(Exercise directions): Report each line of the entries below that has the word "issuedOk" in it.

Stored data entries
────

-- ==== Sys2Proof/Tests/Slice0.lean ====
section
/-!
SUPPORT. Tests. Ill-formed commands and their reasons; words of tile commands written out from the maps of R302; small runs of
one command each with results from the spec's text; and for the hypotheses of the statements concrete states that meet them.
-/

namespace Sys2Proof.Tests

set_option Elab.async false

open Sys2Proof Sys2Proof.Machine Sys2Proof.Certificates.Slice0

/-! ### Checks that the kernel evaluates -/

/-- The maps of a facet in order, as a Bool. -/
def facetOk (f : Facet) : Bool :=
  Sparse.rising f.rows && Sparse.rising f.rowParity && Sparse.rising f.colExp && Sparse.rising f.offsets
    && Sparse.rising f.expParity && Sparse.rising f.lastClean

/-- The maps of an issued command in order, as a Bool. -/
def issuedOk (r : Issued) : Bool :=
  Sparse.rising r.reads && Sparse.rising r.writes && Sparse.rising r.banks && Sparse.rising r.bytes

/-- The maps of a core in order, as a Bool. -/
def coreOk (k : Core) : Bool :=
  Memory.wf k.mem && Sparse.rising k.full && Sparse.rising k.ecc && Sparse.rising k.acm && Sparse.rising k.acmWord
    && Sparse.rising k.acmParity && Sparse.rising k.dirty && Sparse.rising k.facets && (k.facets.all fun f => facetOk f.2)
    && k.issued.all issuedOk

/-- The form of a port, as a Bool. -/
def portOk (q : Port) : Bool :=
  decide (q.symRuns.length = 4) && decide (q.credits.length = 4) && decide (q.returns.length = 4) && decide (q.lastIn.length = 4)
    && decide (q.rxExpected < 1024)

/-- The form of a state, as a Bool. -/
def formOk (s : State) : Bool :=
  (Memory.wf s.shared && Memory.wf s.stacked && Memory.wf s.host)
    && (Sparse.rising s.sharedEcc && Sparse.rising s.stackedEcc && Sparse.rising s.banks && Sparse.rising s.bankIdle
      && Sparse.rising s.tlb && Sparse.rising s.hostPages && Sparse.rising s.latches && Sparse.rising s.speLast)
    && (Sparse.rising s.uarid.slotA && Sparse.rising s.uarid.slotB && Sparse.rising s.uarid.mbox && Sparse.rising s.uarid.secure)
    && (decide (s.power.clusters.length = 32) && (s.power.clusters.all fun q => decide (q.activity.length = 9))
      && decide (s.power.dies.length = 4) && decide (s.power.stackRate.length = 6) && s.ports.all fun q => portOk q.2)
    && (Sparse.rising s.regs && Sparse.rising s.cores && Sparse.rising s.rings && Sparse.rising s.ports && Sparse.rising s.sync
      && Sparse.rising s.expo && Sparse.rising s.pregs && Sparse.rising s.vectors)
    && (s.cores.all fun k => coreOk k.2) && s.jobs.all fun j => j.saved.all fun k => coreOk k.2

theorem facet_ordered_of {f : Facet} (h : facetOk f = true) : f.ordered := by
  simpa only [facetOk, Facet.ordered, Bool.and_eq_true, and_assoc] using h

theorem issued_ordered_of {r : Issued} (h : issuedOk r = true) : r.ordered := by
  simpa only [issuedOk, Issued.ordered, Bool.and_eq_true, and_assoc] using h

theorem core_ordered_of {k : Core} (h : coreOk k = true) : k.ordered := by
  simp only [coreOk, Bool.and_eq_true, List.all_eq_true, and_assoc] at h
  simp only [Core.ordered]
  have f := fun e he => facet_ordered_of (h.2.2.2.2.2.2.2.2.1 e he)
  have r := fun e he => issued_ordered_of (h.2.2.2.2.2.2.2.2.2 e he)
  tauto

theorem port_shaped_of {q : Port} (h : portOk q = true) : q.shaped := by
  simpa only [portOk, Port.shaped, Bool.and_eq_true, decide_eq_true_eq, and_assoc] using h

theorem ordered_of {s : State} (h : formOk s = true) : s.ordered := by
  simp only [formOk, Bool.and_eq_true, List.all_eq_true, decide_eq_true_eq] at h
  obtain ⟨⟨h, cores⟩, saved⟩ := h
  have c := fun k hk => core_ordered_of (cores k hk)
  have d := fun j hj k hk => core_ordered_of (saved j hj k hk)
  have p := fun q hq => port_shaped_of (h.1.2.2 q hq)
  simp only [State.ordered, State.memOk, State.sideOk, Uarid.ordered, State.shaped]
  obtain ⟨⟨⟨⟨mem, side⟩, secure⟩, shape⟩, maps⟩ := h
  refine ⟨by tauto, by tauto, by tauto, ⟨shape.1.1.1.1, shape.1.1.1.2, shape.1.1.2, shape.1.2, p⟩, ?_⟩
  simp only [maps, true_and]
  exact ⟨c, d⟩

────

(Solution to this exercise):
def issuedOk (r : Issued) : Bool :=
    && k.issued.all issuedOk
theorem issued_ordered_of {r : Issued} (h : issuedOk r = true) : r.ordered := by
  simpa only [issuedOk, Issued.ordered, Bool.and_eq_true, and_assoc] using h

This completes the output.